> _TRY IT_
Return only the stretch of the material below that begins with the line containing "by simp [imports]" and ends with the line containing "(agree : (k.relocate", exactly; both of those lines belong to it.
========
/-- A placement completion keeps the laws of R42. -/
theorem placed_carried (h : s.Carried []) (p : PickPoint) : (placed p s).Carried [] := by
  unfold placed
  split
  · next a ha =>
    split
    · next awaited =>
      obtain ⟨picked, waiting, target⟩ := awaited
      refine arbitrate_carried ?_
      cases p with
      | slot n => exact placeInSlot_carried h ha picked waiting target
      | drive d => exact placeInDrive_carried h ha picked target
      | mail => exact placeInMail_carried h ha picked waiting target
    · exact h
  · exact h

-- An occupied target slot -----------------------------------------------------------------------------------------

/-- A task whose target slot is occupied goes on to the lowest open slot, back, or waits (R44, R60). -/
theorem slotOccupied_carried (h : s.Carried []) (n : Nat) : (slotOccupied n s).Carried [] := by
  unfold slotOccupied
  split
  · next a ha =>
    split
    · next occupied =>
      obtain ⟨picked, waiting, target⟩ := occupied
      have blocked : (blockSlot n s).Carried [] := h.congr rfl rfl (fun _ => rfl) rfl rfl rfl
      have active : (blockSlot n s).picker.active = some a := ha
      generalize blockSlot n s = v at blocked active
      have work := blocked.2.working a active
      unfold retargetTask
      split
      · next m lowest =>
        refine retarget_carried_slot blocked active picked a.waiting fun c _ x hx => ?_
        exact absurd hx (Library.lowestOpen_free blocked.1 lowest x)
      · unfold Active.noSlot
        have clearMail : v.lib.mail = false → v.carriage.Clear .mail := fun empty c hc => by
          rcases blocked.2.mailed (blocked.2.active_swept active) (by rw [work.busy]; nofun) c hc with full | ⟨b, hb, np, -⟩
          · exact nomatch empty.symm.trans full
          · cases active.symm.trans hb
            exact nomatch picked.symm.trans np
        have mail : (a.task.kind ≠ .load) → v.carriage.Target { a with target := .mail, waiting := v.lib.mail } := fun kind =>
          ⟨nofun, nofun, fun _ => ⟨kind, fun np => (nomatch picked.symm.trans np), fun _ => clearMail⟩⟩
        split
        · next d source =>
          obtain ⟨kind, drive⟩ := work.source.of_drive source
          exact aim_carried blocked active (fun _ => picked) ⟨nofun, fun x hx => by cases hx; exact ⟨drive, .inr ⟨kind, picked⟩⟩, nofun⟩
        · next source => exact aim_carried blocked active (fun _ => picked) (mail (by rw [work.source.of_mail source]; nofun))
        · next source _ =>
          refine aim_carried blocked active (fun _ => picked) (mail fun kind => ?_)
          obtain ⟨m, hm⟩ := (work.source.load kind).1
          exact nomatch source.symm.trans hm
        · refine aim_carried blocked active (p := a.target) (fun _ => picked) ⟨fun _ _ => nofun, ?_, ?_⟩
          · exact fun d hd => nomatch target.symm.trans hd
          · exact fun hm => nomatch target.symm.trans hm
    · exact h
  · exact h

end Sys2Proof.Machine
end
-- ==== Proofs: the mail slot and the queue keep the laws of places ====
section
/-!
SUPPORT for O24: the mail slot's sensor, a spin-down, IMPORT and EXPORT.
-/
namespace Sys2Proof.Machine

variable {s t : State} {pending : List Task} {a : Active}

namespace Carriage

variable {k j : Carriage} {q : Task}

-- A cartridge goes into or out of the mail slot -------------------------------------------------------------------

/-- The task imports cartridge `c`. -/
def imports (c : Nat) (q : Task) : Bool := decide (q.kind = .importTask) && decide (q.cart = some c)

theorem imports_iff {c : Nat} {q : Task} : imports c q = true ↔ q.kind = .importTask ∧ q.cart = some c := by simp [imports]

/-- Cartridge `c` is at `p` with home slot `h`, and its queued IMPORTs are removed. -/
def relocate (c : Nat) (p : Place) (h : Option Nat) (k : Carriage) : Carriage :=
  { k.turn c fun _ => (p, h) with queue := k.queue.filter fun q => !imports c q }

/-- A cartridge that no task is carrying goes from outside or the mail slot to the other (R50, R52). -/
theorem Lawful.relocated (law : k.Lawful pending) {next : List Task} {c : Nat} {p x : Place} {h : Option Nat} (hx : k.At c x)
    (came : x = .mail ∨ x = .offline) (goes : p = .mail ∨ p = .offline) (alone : ∀ b, p ≠ .offline → k.At b p → b = c)
    (sensed : p = .mail → k.mail = true) (homes : ∀ n, h = some n → ∀ b, k.Home b n → b = c) (more : pending ⊆ next)
    (agree : (k.relocate c p h).Agrees next c p h)
    (active : ∀ a, k.active = some a → a.task.cart ≠ some c ∧ (p = .mail → a.target = .mail → a.picked = true → a.waiting = true)) :
    (k.relocate c p h).Lawful next := by
  have same : SameBut (some c) k (k.relocate c p h) := turn_sameBut c (fun _ => (p, h)) k
  obtain ⟨y, hy⟩ := hx
  have own : (k.relocate c p h).spot c = some (p, h) := turn_spot (fun _ => (p, h)) hy
  have here : ∀ {b : Nat} {r : Place}, some c = some b → (k.relocate c p h).At b r → r = p := fun hb ⟨_, hr⟩ => by
    cases hb
    exact (congrArg Prod.fst (Option.some.inj (own.symm.trans hr))).symm
  have away : ∀ r : Place, r ≠ .mail → r ≠ .offline → ∀ b, some c = some b → ¬ k.At b r ∧ ¬ (k.relocate c p h).At b r :=
    fun r mail offline b hb => ⟨fun hr => by
      cases hb
      cases at_unique hr ⟨_, hy⟩
      exact came.elim mail offline, fun hr => by
      cases here hb hr
      exact goes.elim mail offline⟩
  have kept : ∀ z ∈ (k.relocate c p h).queue, z ∈ k.queue ∧ imports c z = false := fun z hz => by simpa [relocate] using hz
  refine ⟨same.places.apart law.apart fun b r e hb hr off he => ?_, same.homes law.homes fun b n e hb ⟨r, hr⟩ he => ?_,
    same.agree law.agree id (fun b ne _ ⟨z, hz, kind, cart⟩ => ⟨z, ?_, kind, cart⟩) (fun b r n hb hr => ?_), fun hu => ?_, fun hr => ?_,
    fun d => ?_, fun z hz => ?_, fun e he => ?_, ?_, fun hr hs b hb => ?_⟩
  · cases here hb hr
    cases hb
    exact alone e off he
  · cases hb
    cases own.symm.trans hr
    exact homes n rfl e he
  · simp only [tasks, List.mem_append] at hz ⊢
    rcases hz with (hz | hz) | hz
    · exact .inl (.inl hz)
    · refine .inl (.inr (List.mem_filter.mpr ⟨hz, ?_⟩))
      have other : imports c z = false := Bool.eq_false_iff.mpr fun hi => ne ((imports_iff.mp hi).2.symm.trans cart)
      rw [other]
      rfl
    · exact .inr (more hz)
  · cases hb
    cases own.symm.trans hr
    exact agree
  · exact absurd ⟨_, hy⟩ ((law.bare hu).2.1 c)
  · obtain ⟨none_active, queue, drives⟩ := law.sweep hr
    exact ⟨none_active, fun z hz => queue z (kept z hz).1, drives⟩
  · exact (law.mount d).moved same.places rfl id (fun b hb => (away (.drive d) nofun nofun b hb).1)
      fun b hb => (away (.drive d) nofun nofun b hb).2
  · obtain ⟨hz, other⟩ := kept z hz
    have queued := law.queued z hz
    have stands : unloadFrom z ≠ .mail ∧ unloadFrom z ≠ .offline := by
      rcases unloadFrom_cases z with ⟨e, -⟩ | ⟨d, e, -⟩ <;> rw [e] <;> exact ⟨nofun, nofun⟩
    refine queued.moved same.places (fun kind => ⟨fun b hb => ⟨fun hc => ?_, (away _ stands.1 stands.2 b hb).2⟩, fun _ _ => rfl⟩)
      fun kind => ⟨(queued.imports kind).1, fun b hb hc => ?_⟩
    · exact (away _ stands.1 stands.2 b hb).1 ((queued.alone kind).2 b hc)
    · cases hb
      exact nomatch (imports_iff.mpr ⟨kind, hc⟩).symm.trans other
  · obtain ⟨mine, bound⟩ := active e he
    refine (law.working e he).moved same.places (fun b n hb _ hn => (same.home (fun hc => mine (hb.trans hc.symm)) n).mpr hn) rfl
      (fun z hz => (law.working e he).grips z (kept z hz).1) (fun b hb hc => mine (hc.trans hb.symm))
      (fun b hb => (away .picker nofun nofun b hb).2)
      (fun d _ => ⟨rfl, fun b hb => (away (.drive d) nofun nofun b hb).2⟩) fun hm hp hw b hb hj => ?_
    exact nomatch (bound (here hb hj).symm hm hp).symm.trans hw
  · exact law.compat.sublist (List.Sublist.append_left List.filter_sublist _)
  · by_cases hc : some c = some b
    · exact .inl (sensed (here hc hb).symm)
    · exact law.mailed hr hs b ((same.places.at hc _).mp hb)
========
> _ANSWER BOX_
theorem imports_iff {c : Nat} {q : Task} : imports c q = true ↔ q.kind = .importTask ∧ q.cart = some c := by simp [imports]

/-- Cartridge `c` is at `p` with home slot `h`, and its queued IMPORTs are removed. -/
def relocate (c : Nat) (p : Place) (h : Option Nat) (k : Carriage) : Carriage :=
  { k.turn c fun _ => (p, h) with queue := k.queue.filter fun q => !imports c q }

/-- A cartridge that no task is carrying goes from outside or the mail slot to the other (R50, R52). -/
theorem Lawful.relocated (law : k.Lawful pending) {next : List Task} {c : Nat} {p x : Place} {h : Option Nat} (hx : k.At c x)
    (came : x = .mail ∨ x = .offline) (goes : p = .mail ∨ p = .offline) (alone : ∀ b, p ≠ .offline → k.At b p → b = c)
    (sensed : p = .mail → k.mail = true) (homes : ∀ n, h = some n → ∀ b, k.Home b n → b = c) (more : pending ⊆ next)
    (agree : (k.relocate c p h).Agrees next c p h)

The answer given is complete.